How autoscale billing works
When autoscale billing is enabled:
- Spark jobs are offloaded from Fabric capacity and don't consume CU from that capacity.
- You set a maximum CU limit for Spark workloads (a quota-like limit).
- Billing remains based on Spark usage rate (
0.5 CU hour) and applies only to active job compute. - When the CU limit is reached, interactive jobs are throttled and batch jobs are queued.
- Spark usage and cost are shown separately in the Fabric Capacity Metrics app and Azure Cost Analysis.
Important
Autoscale billing is opt-in per capacity and does not burst from or fall back to Fabric capacity. It is a separate serverless pay-as-you-go model.

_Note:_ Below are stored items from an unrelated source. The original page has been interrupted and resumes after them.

-- ==== Sys2Proof/Certificates/Slice0/Obligations.lean ====
section
/-! DEFINITION. The statements: what the commands and events do by the rules of spec/, where they complete, what they leave unchanged, and what
every step keeps. Each is a conjunction with one clause for each form that it speaks of. -/

section

open Sys2Proof Sys2Proof.Machine

/-- Each dev.* command that the device reads and that passes the checks of R50 runs to its reply: dev.query writes the 1,024-bit device
record, dev.profile is answered at the next 100 us boundary and then changes the profile, dev.time and dev.pps answer with the clock and
the PPS stamps, dev.reset is answered at once and sets the reset for 10 us later. Rows: DEV_QUERY, DEV_PROFILE, PROFILE_TAKES_EFFECT,
DEV_TIME, DEV_RESET, DEV_PPS. (R48, R58, R490) -/
def Obligations.DeviceCommandsComplete : Prop :=
    (∀ (c : Cmd) (s t : State), accepts specDevQuery c s t → isHelm c = true ∨ param c 0 8 % 64 = 0 ∧ 128 ≤ param c 8 4 →
      exec (.devQuery c) s = .next (okReply specDevQuery c 128 0 0 (writeResult c (param c 0 8) 1024 (devQueryBits t (fnLevel1 t (issuerOf c))) t))) ∧
    (∀ (c : Cmd) (s t : State) (p : Profile), accepts specDevProfile c s t → profileOfCode (param c 0 1) = some p →
      exec (.devProfile c) s = .next (laterReply specDevProfile c (.profile p (nextMultiple t.dev.now 100000)) t)) ∧
    (∀ (p : Pending) (new : Profile) (b : Nat) (s : State), lit s = true → s.commands.find? isProfileChange = some p → p.what = .profile new b → 
      exec .profileTakesEffect s = .next (answer p .ok (profileCode s.dev.profile) b 0 (wakeForProfile new { advanceTo b s with dev := { (advanceTo b s).dev with profile := new }, commands := s.commands.erase p }))) ∧
    (∀ (c : Cmd) (s t : State), accepts specDevTime c s t →
      exec (.devTime c) s = .next (okReply specDevTime c t.dev.now 0 0 t)) ∧
    (∀ (c : Cmd) (s t : State), accepts specDevReset c s t → param c 0 1 = 0 →
      exec (.devReset c) s = .next (okReply specDevReset c 0 0 0 ({ t with dev := { t.dev with resetDue := some (t.dev.now + 10000, .railsHeld) } }))) ∧
    (∀ (c : Cmd) (s t : State), accepts specDevPps c s t →
      exec (.devPps c) s = .next (okReply specDevPps c t.dev.ppsLatest t.dev.ppsPrev t.dev.ppsCount t))

/-- fn.query answers with the mode, the level, the rings, the queue pairs and the retention of the function; fn.stop stops its rings and
owes its reply until the function is quiet; fn.start makes it RUNNING with a new token and scans its rings; fn.reset is answered at
once, its steps end in HELD or in the release of the function; fn.attach, fn.level and fn.retain have the effects of their tables. Rows:
FN_QUERY, FN_STOP, FN_STOP_QUIESCED, FN_START, FN_RESET, FN_RESET_COMPLETE, FN_ATTACH, FN_LEVEL, FN_RETAIN. (R48, R51, R53, R81, R87,
R57, R88) -/
def Obligations.FunctionCommandsComplete : Prop :=
    (∀ (c : Cmd) (s t : State) (f : Function), accepts specFnQuery c s t → fnGet t (namedOf c) = some f →
      exec (.fnQuery c) s = .next (okReply specFnQuery c (pack [(0, 3, fnModeCode f.mode), (3, 1, flag f.level1), (4, 17, ownedSqs t (namedOf c)), (21, 17, ownedCqs t (namedOf c))]) (ownedQps t (namedOf c)) f.retention t)) ∧
    (∀ (c : Cmd) (s t : State), accepts specFnStop c s t →
      exec (.fnStop c) s = .next (acceptedReply specFnStop c (.fnStop (namedOf c)) (stopRings (namedOf c) (fnMod (namedOf c) (fun f => { f with mode := .stopping, watchdogAt := none }) t)))) ∧
    (∀ (fn : Nat) (s : State), lit s = true → fnModeOf s fn = .stopping → quiesced s fn = true → 
      exec (.fnStopQuiesced fn) s = .next (finishCmds (fun d => if d = .fnStop fn then some (.ok, 0, 0, 0) else none) (fnMod fn (fun f => { f with mode := .stopped }) s))) ∧
    (∀ (c : Cmd) (found : List RingRead) (s t : State) (t1 t2 : State), accepts specFnStart c s t → t1 = fnMod (namedOf c) (fun f => { f with mode := .running, token := some (Config.freeWord t.dev.fresh), watchdogAt := if f.watchdogMs = 0 then none else some (t.dev.now + 1000000 * f.watchdogMs) }) (takeFresh t) → t2 = { t1 with sqs := tabMap t1.sqs fun k r => if k / 65536 = namedOf c then { r with running := true, scanning := true, doorbellAt := t.dev.now, rereads := 0 } else r } →
      exec (.fnStart c found) s = .next (okReply specFnStart c ((Config.freeWord t.dev.fresh).toNat) 0 0 (found.foldl (fun u r => scanRing (pairKey (namedOf c) r.ring) r.entries u) t2))) ∧
    (∀ (c : Cmd) (heads : List HeadRead) (s t : State), accepts specFnReset c s t →
      exec (.fnReset c heads) s = .next (okReply specFnReset c 0 0 0 (resetFunction (namedOf c) (readHeads (namedOf c) heads t)))) ∧
    (∀ (fn : Nat) (f : Function) (s : State), fnGet s fn = some f → f.mode = .resetting → (fnOpen s fn).isEmpty = true → 
      exec (.fnResetComplete fn) s = .next (if f.disabling then releaseFunction fn (finishCmds (fun d => if d = .fnStop fn then some (.ok, 0, 0, 0) else none) s) else fnMod fn (fun f => { f with mode := .held, heldSince := some s.dev.now }) (finishCmds (fun d => if d = .fnStop fn then some (.ok, 0, 0, 0) else none) s))) ∧
    (∀ (c : Cmd) (s t : State) (f : Function) (u v : State), accepts specFnAttach c s t → fnGet t (namedOf c) = some f →
      f.token.map BitVec.toNat = some (param c 0 8) → 8 * ownedSqs t (namedOf c) ≤ param c 16 4 →
      ((t.heldReplies.filter fun r => r.fn == namedOf c).all fun r => channelTakes t (namedOf c) (replyChannel r.origin) c.origin) = true →
      u = deliverCompletions (namedOf c) (deliverReplies false (namedOf c) (rewindRings (namedOf c) (attachRecords (namedOf c) (param c 8 8) (replyNow 0x0205 c .accepted false 0 0 0 t)))) →
      v = attachSignals (namedOf c) (sortedNats (((t.heldReplies.filter fun r => r.fn == namedOf c).filter fun r => !r.quiet).map fun r => replyChannel r.origin)) (sortedNats ((heldWorks t (namedOf c)).filterMap fun p => match p.2.source with | .ring r => cqOfRing t r | .request _ _ => none)) u →
      exec (.fnAttach c) s = .next (pumpPartition (namedOf c) (okReply specFnAttach c (ownedSqs t (namedOf c)) f.resetIndex.toNat 0
        (releaseReplies (namedOf c) (fnMod (namedOf c) (fun x => { x with mode := .stopped, heldSince := none }) v))))) ∧
    (∀ (c : Cmd) (s t : State), accepts specFnLevel c s t → param c 0 1 = 1 ∨ param c 0 1 = 2 ∧ t.dev.level1Strap = false → ownedSqs t (namedOf c) + ownedCqs t (namedOf c) + ownedQps t (namedOf c) = 0 →
      exec (.fnLevel c) s = .next (okReply specFnLevel c (if fnLevel1 t (namedOf c) then 1 else 2) 0 0 (fnMod (namedOf c) (fun f => { f with level1 := param c 0 1 == 1 }) t))) ∧
    (∀ (c : Cmd) (s t : State) (f : Function), accepts specFnRetain c s t → 1 ≤ param c 0 2 → param c 0 2 ≤ 600 → fnGet t (namedOf c) = some f →
      exec (.fnRetain c) s = .next (okReply specFnRetain c f.retention 0 0 (fnMod (namedOf c) (fun g => { g with retention := param c 0 2 }) t)))

/-- mr.space sets the space of the function and writes the fault records that wait; mr.register gives a free index a live region with the
rights, base and length of the command and answers with its key; mr.deregister retires the key and owes its reply until no operation
uses it; mr.rekey moves the region to the next generation; mr.query answers with generation, base, length and rights. Rows: MR_SPACE,
MR_REGISTER, MR_DEREGISTER, MR_DEREGISTER_DONE, MR_REKEY, MR_QUERY. (R105, R97, R104, R96) -/
def Obligations.RegionCommandsComplete : Prop :=
    (∀ (c : Cmd) (s t : State) (sp : Space) (a : AddrSpace), accepts specMrSpace c s t → param c 0 8 % 4096 = 0 → param c 8 8 % 4096 = 0 → param c 16 8 % 64 = 0 → sizeOk (param c 24 1) = true → param c 26 2 < 2048 → partitionTotal t (namedOf c) + 2 ^ param c 24 1 ≤ 65536 → sp = { root := BitVec.ofNat 64 (param c 0 8), fqBase := BitVec.ofNat 64 (param c 8 8), fqHeader := BitVec.ofNat 64 (param c 16 8), fqLog2 := param c 24 1, fqVector := param c 26 2, written := 0, head := 0, overflow := false, overflowCount := 0 } → tabGet t.spaces (namedOf c) = some a →
      exec (.mrSpace c) s = .next (okReply specMrSpace c a.epoch.toNat 0 0 (pumpPartition (namedOf c) (spaceMod (namedOf c) (fun x => { x with space := some sp, waiting := x.waiting.map fun w => { w with full := false } }) t)))) ∧
    (∀ (c : Cmd) (s t : State) (a : AddrSpace) (i : Nat) (g : W8), accepts specMrRegister c s t → tabGet t.spaces (namedOf c) = some a → a.space.isSome = true → 1 ≤ param c 8 8 → param c 8 8 ≤ 2 ^ 48 → param c 0 8 + param c 8 8 ≤ 2 ^ 57 → rightsOk (param c 16 1) = true → freeRegion t = some (i, g) →
      exec (.mrRegister c) s = .next (okReply specMrRegister c ((makeKey i g).toNat) 0 0 ({ t with regions := tabSet t.regions i { fn := namedOf c, live := true, gen := g, dva := param c 0 8, len := param c 8 8, rights := BitVec.ofNat 8 (param c 16 1), freedAt := 0 } }))) ∧
    (∀ (c : Cmd) (s t : State) (a : AddrSpace) (r : Region), accepts specMrDeregister c s t → tabGet t.spaces (namedOf c) = some a → a.space.isSome = true → keyCheck12 t (namedOf c) (BitVec.ofNat 32 (param c 0 4)) = .ok r →
      exec (.mrDeregister c) s = .next (acceptedReply specMrDeregister c (.mrDeregister (BitVec.ofNat 32 (param c 0 4))) (retireKey (namedOf c) (keyIndex (BitVec.ofNat 32 (param c 0 4))) r.gen (regionMod (keyIndex (BitVec.ofNat 32 (param c 0 4))) (fun x => { x with live := false, freedAt := t.dev.now }) t)))) ∧
    (∀ (key : W32) (s : State), lit s = true → keyInUse s key = false → 
      exec (.mrDeregisterDone key) s = .next (finishCmds (fun d => if d = .mrDeregister key then some (.ok, 0, 0, 0) else none) s)) ∧
    (∀ (c : Cmd) (s t : State) (a : AddrSpace) (r : Region) (i : Nat), accepts specMrRekey c s t → tabGet t.spaces (namedOf c) = some a → a.space.isSome = true → keyCheck12 t (namedOf c) (BitVec.ofNat 32 (param c 0 4)) = .ok r → i = keyIndex (BitVec.ofNat 32 (param c 0 4)) → inQuarantine t i (nextGen i r.gen) = false →
      exec (.mrRekey c) s = .next (okReply specMrRekey c ((makeKey i (nextGen i r.gen)).toNat) 0 0 (retireKey (namedOf c) i r.gen (regionMod i (fun x => { x with gen := nextGen i r.gen }) t)))) ∧
    (∀ (c : Cmd) (s t : State) (a : AddrSpace) (r : Region), accepts specMrQuery c s t → tabGet t.spaces (namedOf c) = some a → a.space.isSome = true → tabGet t.regions (param c 0 4) = some r → r.live = true → r.fn = namedOf c →
      exec (.mrQuery c) s = .next (okReply specMrQuery c ((makeKey (param c 0 4) r.gen).toNat) r.dva (r.len + bits r.rights.toNat 0 6 * 2 ^ 49) t))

Job concurrency and queuing behavior
When autoscale billing is enabled, Spark concurrency is governed by the maximum Capacity Unit (CU) limit configured by the Fabric capacity admin. Unlike standard capacity, autoscale billing doesn't use bursting or smoothing.
- Interactive Spark jobs (for example Lakehouse operations, table preview, Load to Table, or interactive notebook queries) are throttled when available CUs are fully used.
- Background Spark jobs (triggered by pipelines, scheduler, API executions, Spark Job Definitions, or table maintenance) are queued.
The queue size is tied to the CU limit.
Note
If the max CU limit is 2048, the Spark queue can hold up to 2048 jobs.
This behavior keeps allocation predictable and controllable while supporting high-volume Spark workloads.
Request additional quotas
If your Data Engineering or Data Science workloads require a higher quota than your current maximum CU limit, request an increase in Azure Quotas:
- Navigate to the Azure portal and sign in.
- In the search bar, type and select Azure Quotas.
- Choose Microsoft Fabric from the list of available services.
- Select the subscription associated with your Fabric capacity.
- Edit the quota limit by entering the new CU limit that you intend to acquire.
- Submit your quota request.
After approval, the updated CU limit is applied to your Fabric capacity.